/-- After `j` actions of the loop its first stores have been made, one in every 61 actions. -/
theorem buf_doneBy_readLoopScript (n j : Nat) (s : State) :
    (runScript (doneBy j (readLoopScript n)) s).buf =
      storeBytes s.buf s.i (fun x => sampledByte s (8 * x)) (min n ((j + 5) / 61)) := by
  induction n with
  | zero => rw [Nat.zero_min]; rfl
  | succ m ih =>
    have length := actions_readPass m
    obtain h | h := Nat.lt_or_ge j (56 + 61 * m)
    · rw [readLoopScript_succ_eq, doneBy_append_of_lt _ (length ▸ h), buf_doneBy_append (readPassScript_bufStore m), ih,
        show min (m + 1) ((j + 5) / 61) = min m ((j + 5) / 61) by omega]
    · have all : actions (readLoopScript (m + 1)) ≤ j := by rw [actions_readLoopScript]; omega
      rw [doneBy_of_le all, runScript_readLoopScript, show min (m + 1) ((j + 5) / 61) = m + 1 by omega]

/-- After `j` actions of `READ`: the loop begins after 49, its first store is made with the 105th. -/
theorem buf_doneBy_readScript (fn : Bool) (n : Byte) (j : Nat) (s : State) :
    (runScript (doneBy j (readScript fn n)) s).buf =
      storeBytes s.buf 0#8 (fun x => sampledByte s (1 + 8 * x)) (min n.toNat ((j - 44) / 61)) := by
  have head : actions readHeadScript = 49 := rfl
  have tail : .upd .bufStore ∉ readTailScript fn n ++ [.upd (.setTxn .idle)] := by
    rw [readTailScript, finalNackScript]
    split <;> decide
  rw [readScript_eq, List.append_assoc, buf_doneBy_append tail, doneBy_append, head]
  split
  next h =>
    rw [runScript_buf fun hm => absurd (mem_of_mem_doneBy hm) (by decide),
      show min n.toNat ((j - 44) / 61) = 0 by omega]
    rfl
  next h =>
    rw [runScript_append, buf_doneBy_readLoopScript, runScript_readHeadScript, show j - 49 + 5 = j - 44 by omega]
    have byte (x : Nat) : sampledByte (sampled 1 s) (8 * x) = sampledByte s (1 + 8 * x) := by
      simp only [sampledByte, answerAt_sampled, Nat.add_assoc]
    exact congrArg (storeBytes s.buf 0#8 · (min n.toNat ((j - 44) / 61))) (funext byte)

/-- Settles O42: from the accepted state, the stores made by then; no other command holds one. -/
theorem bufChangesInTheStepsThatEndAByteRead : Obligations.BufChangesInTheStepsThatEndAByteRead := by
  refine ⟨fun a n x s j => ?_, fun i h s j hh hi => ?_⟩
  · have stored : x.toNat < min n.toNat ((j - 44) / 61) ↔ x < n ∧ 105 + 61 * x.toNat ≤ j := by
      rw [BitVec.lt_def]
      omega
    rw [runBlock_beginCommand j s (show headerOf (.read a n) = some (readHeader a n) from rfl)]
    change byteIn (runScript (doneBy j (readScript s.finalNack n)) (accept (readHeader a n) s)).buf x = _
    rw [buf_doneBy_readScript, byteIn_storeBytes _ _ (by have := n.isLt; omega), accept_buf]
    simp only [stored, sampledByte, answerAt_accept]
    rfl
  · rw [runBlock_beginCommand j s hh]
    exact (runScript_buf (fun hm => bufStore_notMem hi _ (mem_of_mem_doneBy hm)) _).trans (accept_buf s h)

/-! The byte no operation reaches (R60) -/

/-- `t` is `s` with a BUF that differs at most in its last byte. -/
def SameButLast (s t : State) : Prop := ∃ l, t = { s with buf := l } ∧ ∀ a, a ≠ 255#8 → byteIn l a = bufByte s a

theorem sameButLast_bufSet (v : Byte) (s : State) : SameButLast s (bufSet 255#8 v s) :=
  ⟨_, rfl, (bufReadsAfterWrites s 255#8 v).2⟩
---
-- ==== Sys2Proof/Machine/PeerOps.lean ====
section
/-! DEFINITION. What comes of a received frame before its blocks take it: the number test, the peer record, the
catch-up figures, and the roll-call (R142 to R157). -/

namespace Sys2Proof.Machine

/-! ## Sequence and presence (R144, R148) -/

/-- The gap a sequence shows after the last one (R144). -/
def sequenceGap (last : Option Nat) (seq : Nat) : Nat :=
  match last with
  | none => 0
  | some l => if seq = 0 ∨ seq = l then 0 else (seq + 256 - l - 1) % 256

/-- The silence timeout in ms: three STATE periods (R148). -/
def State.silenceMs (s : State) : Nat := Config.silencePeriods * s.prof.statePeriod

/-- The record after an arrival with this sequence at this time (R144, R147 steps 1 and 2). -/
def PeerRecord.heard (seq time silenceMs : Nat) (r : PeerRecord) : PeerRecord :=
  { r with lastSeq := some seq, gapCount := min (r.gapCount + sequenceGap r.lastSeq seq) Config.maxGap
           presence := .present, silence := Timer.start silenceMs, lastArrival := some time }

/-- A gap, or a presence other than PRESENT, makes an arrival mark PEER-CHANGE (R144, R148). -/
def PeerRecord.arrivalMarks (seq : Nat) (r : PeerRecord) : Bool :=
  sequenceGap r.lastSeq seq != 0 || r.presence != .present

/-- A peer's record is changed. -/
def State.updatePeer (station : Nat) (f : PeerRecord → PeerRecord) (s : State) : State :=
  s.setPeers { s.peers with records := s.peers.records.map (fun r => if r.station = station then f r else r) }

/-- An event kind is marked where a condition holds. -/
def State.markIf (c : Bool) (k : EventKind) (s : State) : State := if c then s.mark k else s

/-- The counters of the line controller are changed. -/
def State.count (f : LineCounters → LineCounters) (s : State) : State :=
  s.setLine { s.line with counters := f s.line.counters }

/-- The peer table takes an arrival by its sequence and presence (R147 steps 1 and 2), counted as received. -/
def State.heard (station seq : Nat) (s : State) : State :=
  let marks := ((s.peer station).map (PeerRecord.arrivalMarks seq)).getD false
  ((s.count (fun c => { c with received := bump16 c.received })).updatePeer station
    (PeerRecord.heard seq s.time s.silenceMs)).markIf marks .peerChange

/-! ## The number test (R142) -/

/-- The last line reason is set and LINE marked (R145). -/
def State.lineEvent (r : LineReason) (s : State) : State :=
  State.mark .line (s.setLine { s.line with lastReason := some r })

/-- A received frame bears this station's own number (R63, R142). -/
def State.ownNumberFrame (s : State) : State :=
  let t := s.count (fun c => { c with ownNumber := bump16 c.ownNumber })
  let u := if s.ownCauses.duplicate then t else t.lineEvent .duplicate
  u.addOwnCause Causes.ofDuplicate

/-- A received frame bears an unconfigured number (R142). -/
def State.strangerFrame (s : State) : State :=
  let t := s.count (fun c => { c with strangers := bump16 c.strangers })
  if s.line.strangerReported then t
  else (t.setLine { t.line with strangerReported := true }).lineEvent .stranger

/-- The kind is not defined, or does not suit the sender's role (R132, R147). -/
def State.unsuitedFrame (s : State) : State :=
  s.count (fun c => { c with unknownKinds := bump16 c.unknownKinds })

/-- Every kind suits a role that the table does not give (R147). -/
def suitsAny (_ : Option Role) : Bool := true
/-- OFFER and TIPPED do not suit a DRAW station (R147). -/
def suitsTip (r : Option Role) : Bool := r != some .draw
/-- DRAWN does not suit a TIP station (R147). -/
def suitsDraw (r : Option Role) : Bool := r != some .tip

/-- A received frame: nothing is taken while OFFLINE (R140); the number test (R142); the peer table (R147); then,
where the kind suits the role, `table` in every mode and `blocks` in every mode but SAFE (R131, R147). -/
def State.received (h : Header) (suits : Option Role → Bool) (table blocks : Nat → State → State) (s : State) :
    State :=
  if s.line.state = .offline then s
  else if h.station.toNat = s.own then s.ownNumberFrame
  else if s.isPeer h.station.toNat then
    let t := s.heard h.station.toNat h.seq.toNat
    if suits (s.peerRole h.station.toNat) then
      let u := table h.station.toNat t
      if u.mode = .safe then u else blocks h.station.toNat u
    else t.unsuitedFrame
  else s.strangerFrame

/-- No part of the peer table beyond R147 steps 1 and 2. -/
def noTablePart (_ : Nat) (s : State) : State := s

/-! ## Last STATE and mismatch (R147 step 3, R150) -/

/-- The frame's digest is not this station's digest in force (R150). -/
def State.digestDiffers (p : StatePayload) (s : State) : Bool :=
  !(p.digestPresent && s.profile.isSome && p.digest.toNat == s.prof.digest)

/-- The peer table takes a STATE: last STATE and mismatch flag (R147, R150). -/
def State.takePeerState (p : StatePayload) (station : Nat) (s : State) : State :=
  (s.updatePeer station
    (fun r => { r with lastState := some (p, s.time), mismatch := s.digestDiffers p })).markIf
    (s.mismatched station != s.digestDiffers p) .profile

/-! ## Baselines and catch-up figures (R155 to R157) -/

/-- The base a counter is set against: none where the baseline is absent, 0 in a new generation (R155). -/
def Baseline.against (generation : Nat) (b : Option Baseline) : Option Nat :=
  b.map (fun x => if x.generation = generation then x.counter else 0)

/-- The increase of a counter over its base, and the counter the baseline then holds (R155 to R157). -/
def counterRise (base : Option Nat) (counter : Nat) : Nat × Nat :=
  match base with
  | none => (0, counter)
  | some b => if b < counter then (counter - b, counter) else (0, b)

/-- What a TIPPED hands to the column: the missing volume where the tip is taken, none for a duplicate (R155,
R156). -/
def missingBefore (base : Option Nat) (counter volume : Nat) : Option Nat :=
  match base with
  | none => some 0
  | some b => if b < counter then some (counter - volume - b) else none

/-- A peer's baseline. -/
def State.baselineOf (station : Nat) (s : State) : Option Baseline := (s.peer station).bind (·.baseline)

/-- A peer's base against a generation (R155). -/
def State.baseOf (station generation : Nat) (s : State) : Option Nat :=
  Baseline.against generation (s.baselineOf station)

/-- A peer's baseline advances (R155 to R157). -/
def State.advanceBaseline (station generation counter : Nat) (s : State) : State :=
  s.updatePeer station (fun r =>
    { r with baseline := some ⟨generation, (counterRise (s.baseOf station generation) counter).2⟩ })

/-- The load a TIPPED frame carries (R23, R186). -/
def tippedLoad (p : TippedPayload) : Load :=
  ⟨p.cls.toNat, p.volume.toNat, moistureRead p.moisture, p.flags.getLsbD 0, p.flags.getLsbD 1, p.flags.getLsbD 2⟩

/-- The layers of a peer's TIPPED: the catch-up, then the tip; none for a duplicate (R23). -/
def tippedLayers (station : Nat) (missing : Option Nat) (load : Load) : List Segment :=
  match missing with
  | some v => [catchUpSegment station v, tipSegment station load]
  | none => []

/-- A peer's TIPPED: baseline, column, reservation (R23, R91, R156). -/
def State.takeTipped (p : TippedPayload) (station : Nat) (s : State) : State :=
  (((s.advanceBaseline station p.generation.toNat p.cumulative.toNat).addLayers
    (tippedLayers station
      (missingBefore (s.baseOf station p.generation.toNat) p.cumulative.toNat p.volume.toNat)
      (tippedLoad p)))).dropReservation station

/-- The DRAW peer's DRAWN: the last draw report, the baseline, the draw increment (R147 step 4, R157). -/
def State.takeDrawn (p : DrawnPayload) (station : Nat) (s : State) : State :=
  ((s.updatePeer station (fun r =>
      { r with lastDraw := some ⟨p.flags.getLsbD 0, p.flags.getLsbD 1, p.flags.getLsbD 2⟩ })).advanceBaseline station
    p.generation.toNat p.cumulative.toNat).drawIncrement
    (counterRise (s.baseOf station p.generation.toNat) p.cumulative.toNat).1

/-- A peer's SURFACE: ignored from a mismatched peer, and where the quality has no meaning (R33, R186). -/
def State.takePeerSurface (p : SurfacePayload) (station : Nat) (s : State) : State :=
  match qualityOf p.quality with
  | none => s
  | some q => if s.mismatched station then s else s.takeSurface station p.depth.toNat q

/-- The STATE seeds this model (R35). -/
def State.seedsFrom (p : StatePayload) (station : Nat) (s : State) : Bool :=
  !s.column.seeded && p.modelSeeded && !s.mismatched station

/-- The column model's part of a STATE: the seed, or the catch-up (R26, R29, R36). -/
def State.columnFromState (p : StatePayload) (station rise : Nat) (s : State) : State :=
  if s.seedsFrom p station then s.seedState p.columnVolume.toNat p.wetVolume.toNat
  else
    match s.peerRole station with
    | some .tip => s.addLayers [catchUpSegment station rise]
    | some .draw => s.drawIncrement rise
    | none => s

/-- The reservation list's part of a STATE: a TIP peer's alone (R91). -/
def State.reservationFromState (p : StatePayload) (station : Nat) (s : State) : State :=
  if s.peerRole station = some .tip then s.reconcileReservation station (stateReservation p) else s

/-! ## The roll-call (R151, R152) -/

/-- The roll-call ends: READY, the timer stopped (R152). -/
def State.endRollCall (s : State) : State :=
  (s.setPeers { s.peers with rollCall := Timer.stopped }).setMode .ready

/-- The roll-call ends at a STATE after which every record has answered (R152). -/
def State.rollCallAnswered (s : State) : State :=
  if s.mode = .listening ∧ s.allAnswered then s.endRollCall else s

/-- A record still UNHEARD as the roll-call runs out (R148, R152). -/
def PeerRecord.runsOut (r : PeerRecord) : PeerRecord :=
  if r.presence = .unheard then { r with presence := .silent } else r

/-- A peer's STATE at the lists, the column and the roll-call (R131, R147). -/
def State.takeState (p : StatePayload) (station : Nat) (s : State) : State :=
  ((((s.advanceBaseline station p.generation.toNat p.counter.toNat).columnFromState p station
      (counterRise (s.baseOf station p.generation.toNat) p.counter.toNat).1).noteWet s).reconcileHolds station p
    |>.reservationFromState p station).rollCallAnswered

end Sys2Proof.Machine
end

WHAT IS REQUIRED: Only lines holding "none" are wanted; copy all of them from the listing.

RESULT OF THIS TASK:
  | none => 0
/-- The base a counter is set against: none where the baseline is absent, 0 in a new generation (R155). -/
  | none => (0, counter)
/-- What a TIPPED hands to the column: the missing volume where the tip is taken, none for a duplicate (R155,
  | none => some 0
  | some b => if b < counter then some (counter - volume - b) else none
/-- The layers of a peer's TIPPED: the catch-up, then the tip; none for a duplicate (R23). -/
  | none => []
  | none => s
    | none => s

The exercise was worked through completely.